Parshat Behukotai sets up a seemingly straightforward dichotomy between keeping mitzvot and getting reward, versus not keeping mitzvot and being punished. What’s striking is the ratio of the reward to punishment. While there are only a handful of verses promising reward, there are nearly three times as many verses describing the punishment. What’s more, the punishments are somewhat out of proportion to the potential rewards (e.g. getting a nice rainfall versus eating the flesh of one’s children).
Perhaps there is a sort of “Anna Karenina principle” at work here: all successful situations are similar in that they require a multitude of factors to be there and to work together to produce a positive result. When things go wrong, however, every adverse outcome is unique, with its own causes and consequences.
I think that there is an interesting detail in the parsha that perhaps casts this in a different light.
In the middle of enumerating some of the harshest punishments, God pledges to remember his covenant with Jacob, Izhak, and Abraham. Not only is the order of the forefathers reversed here, but there is an extra letter, a “vav,” which is added to Jacob’s name, making it the only time in Humash that Jacob’s name is spelled with a vav (there are 4 other instances in Tanah where this happens).

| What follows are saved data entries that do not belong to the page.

/-- The fraction at sample `t` of a move, in 1/32,768; none: the move has ended. -/
def rampAt : List (Nat × Nat) → Nat → Option Nat
  | [], _ => none
  | [(o, f)], t => if t < o then some 0 else if f = 32768 ∨ o < t then none else some f
  | (o, f) :: (o', f') :: rest, t =>
    if t < o then some 0
    else if f = 32768 then none
    else if t < o' then some ((f * (o' - t) + f' * (t - o)) / (o' - o))
    else rampAt ((o', f') :: rest) t

/-- The fraction of a move: along its profile, or the straight ramp of 64 samples. -/
def State.moveAt (s : State) (m : Move) : Option Nat :=
  match m.prof with
  | some p => rampAt (s.rampPoints p) m.t
  | none => if m.t < 64 then some (m.t * 512) else none

/-! The effective set-point (R189). -/

/-- The set-point that the source of a loop gives where no move runs. -/
def State.sourcePoint (s : State) (i : Nat) : Int :=
  let reg := (s.loop i).spHeld.getD (sint 16 (s.get SCU_LOOP_CTRL.SETPOINT i))
  match s.get SCU_LOOP_CTRL.SPSRC i with
  | 0 => reg
  | 1 => (s.loop i).sp
  | 2 => reg + ((s.get SCU_AIN.CODE : Int) - 2048) * sint 8 (s.get SCU_AIN.GAIN)
  | _ => if s.bit LSW_LANE.EN_REQ i then s.exitPoint i (s.plan.lane i).exit else 0

/-- The moves of a loop that wait count a sample; one that has waited starts, from the effective set-point in force (R190). A source
that takes no profile drops them. -/
def State.startMove (s : State) (i : Nat) : Loop :=
  let x := s.loop i
  let src := s.get SCU_LOOP_CTRL.SPSRC i
  if src = 0 ∨ src = 2 then { x with due := [], move := x.move.filter (fun m => m.prof.isNone) }
  else
    { x with
      due := (x.due.filter (fun m => decide (0 < m.wait))).map (fun m => { m with wait := m.wait - 1 })
      move := ((x.due.filter (fun m => m.wait == 0)).getLast?.map (fun m => { m with old := x.sp })).or x.move }

/-- A sample takes the effective set-point one step on: along its move, else to what the source gives, unless the move to that still
waits. In HOLD too: a held loop uses no SETPOINT written since, but a move and the analogue source go on (R189, R192, R208). -/
def State.stepPoint (s : State) (i : Nat) : Loop :=
  let x := s.startMove i
  match x.move with
  | some m =>
    match s.moveAt m with
    | some f => { x with sp := within (spRange i) (m.old + Int.tdiv ((m.new - m.old) * f) 32768), move := some { m with t := m.t + 1 } }
    | none => { x with sp := within (spRange i) m.new, move := none }
  | none => if x.due.isEmpty then { x with sp := within (spRange i) (s.sourcePoint i) } else x

/-! One sample of a loop (R188, R191, R192, R195–R197). -/

/-- The coefficients in use: in HOLD those at its entry (R192, R193). -/
def State.coefOf (s : State) (i : Nat) : Nat := ((s.loop i).coef.getD (s.reg .SCU_LOOP_COEF i 0)).toNat

/-- The monitor range after a reading, and whether the sample is flagged: up to the range with 8 times the full scale above 7/8 of
it, down below 1/16 (R196). Range 0 has the largest full scale. -/
def rangeStep (range frac dwell : Nat) : Nat × Bool :=
  if 0 < dwell then (range, false)
  else if 896 < frac ∧ 0 < range then (range - 1, true)
  else if frac < 64 ∧ range < 2 then (range + 1, true)
  else (range, false)

/-- The following-error count after a sample, up to FE_SAMPLES (R195). -/
def feStep (coef : Nat) (e : Int) (n : Nat) : Nat :=
  if (bitsOf coef 32 15 : Int) < e.natAbs then min (bitsOf coef 48 14) (n + 1) else 0

/-- The control law (R188): the integrator and what is requested, from the error. A preset integrator gives the present output
again (R191). -/
def controlLaw (i : Nat) (coef : Nat) (x : Loop) (e : Int) : Loop :=
  let p := Int.fdiv (bitsOf coef 0 16 * e) 256
  let r := outRange i
  let integ := if x.preset then x.req - p
    else if !x.clamped && !x.scaled then within r (x.integ + Int.fdiv (bitsOf coef 16 16 * e) 256)
    else x.integ
  let u := within r (p + integ)
  { x with integ := integ, req := u, clamped := u != p + integ, preset := false }

/-- What a loop does in a sample of its monitor. In a flagged sample it holds its output, whatever its mode (R196). -/
def State.sampleLoop (s : State) (m : Sample) : State :=
  let i := m.loop
  let st := s.loopSt i
  if st = 0 then s
  else
    let x0 := s.stepPoint i
    let (range, flagged) := rangeStep (s.get SCU_LOOP_STAT.RANGE i) m.frac x0.dwell
    let x := { x0 with dwell := if flagged then 3 else x0.dwell - 1, lightRun := if m.light then x0.lightRun + 1 else 0 }
    let s1 := ((s.put SCU_LOOP_STAT.PV (uint 16 m.pv) i).put SCU_LOOP_STAT.RANGE range i).when flagged (fun s =>
      s.bump SCU_LOOP_STAT.RANGE_CHG i)
    let coef := s.coefOf i
    let e := x.sp - m.pv
    let fe (s : State) : State :=
      if flagged then s else s.put SCU_LOOP_STAT.FE_COUNT (feStep coef e (s.get SCU_LOOP_STAT.FE_COUNT i)) i
    match st with
    | 1 => fe (s1.setLoop i (if flagged then x else controlLaw i coef x e))
    | 2 => s1.setLoop i (if flagged then x else { x with req := sint 16 (s.get SCU_LOOP_CTRL.MANUAL_OUT i), clamped := false })
    | 3 => fe (s1.setLoop i x)
    | 5 => s1.setLoop i (if flagged then x else
        { x with parkT := min 10 (x.parkT + 1), req := Int.tdiv (x.parkFrom * ((9 - x.parkT : Nat) : Int)) 10 })
    | 6 => s1.setLoop i { x with req := 0 }
    | _ => s1.setLoop i x

/-! Restart, parking (R195, R198). -/

def State.domOn (s : State) (d : Nat) : Bool := s.get PWR_DOMAIN.STATE d == 3
/-- Lane entries of optical engine `e`. -/
def engineLanes (e : Nat) : List Nat := (List.range 512).filter (fun l => l % 256 / 64 == e)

Rashi explains these unique occurrences in the text in typically cryptic fashion, such that the explanation is more puzzling than the initial irregularity. Rashi says that for every time Jacob’s name is spelled with a “vav,” the name of Eliyahu ha Navi is spelled without a “vav” (ie Eliyah). Indeed there are 5 instances of Eliyahu being called Eliyah and of Jacob’s name spelled with the extra “vav.” Rashi then says that what is happening is that Jacob is taking the letter (or sign; “ot” means both in Hebrew) from Eliyahu as a pledge (iravon) that he will come and proclaim the good tidings of the redemption of Jacob’s descendants.
There are dozens of ways to think about the text here, and to try to understand what Rashi is saying, but I want to think about it in the context of where it appears in Humash, in a passage that portends the darkest experience in Jewish history. What are Rashi, and the Midrash that he cites, trying to tell us about the Jewish experience and about redemption?
First of all, the letter or sign the Jacob borrows from Eliyahu is a particularly potent one. Vav not only looks like a staff or stick, but this letter actually appears at every corner of the Torah scroll column as a reminder of the vavim, or handles, that helped carry the Mishkan from place to place. So we can think of this as Jacob taking Eliyahu’s staff, in a sense, much like Tamar takes the staff of Yehuda (also as an iravon, incidentally).
We see in the Torah that a staff can be an instrument of working miracles (think Moshe’s staff for example), but it can also be a very practical tool that can help measure distances, build buildings like the Beit HaMikdash, and help to physically transport the Aron HaKodesh. It is interesting that if one looks for a contrast between the lives of Jacob and Eliyahu it is precisely this difference, between the prophetic and miraculous and the mundane and practical. Eliyahu is, after Moshe, the prophet par excellence, to the point that he essentially forces God to perform a miracle by pitting his word against the false prophets of baal. Jacob lives in a time when there is no prophesy. God does not even speak to people directly, not even once save for two dreams at the beginning and end of Jacob’s life. Jacob spends his life toiling in whatever work that he is in, with a dogged determination to get what’s his and count himself blessed.
I think that this act of passing the staff from Eliyahu back to Jacob, in anticipation of redemption at the darkest time in Jewish history, is telling us something interesting about what redemption means for Jews, which in turn helps explain the apparent discrepancy between the blessings and the punishments that befall us. Many religions have end-of-days prophecies and usually its something grand and otherworldly. If you look at eschatological prophecies in Judaism, however, they are more often than not remarkably mundane (e.g. having nice rainfall and gathering your harvest; cattle grazing peacefully; being able to defend yourself from enemies; old men and women will sit in the streets of Jerusalem (Zeharia); Jewish couples will get married in Jerusalem (Jeremayah), etc).
The vision that we, and more importantly God, has for Jewish redemption is remarkably modest in its goals and perhaps also in its implementation. Rather than seeking to conquer the world with our ideas or by the sword, we, as Jacob, lay claim only to what is rightfully ours no more no less. The unprecedented message of the Torah is that this is actually the ultimate blessing.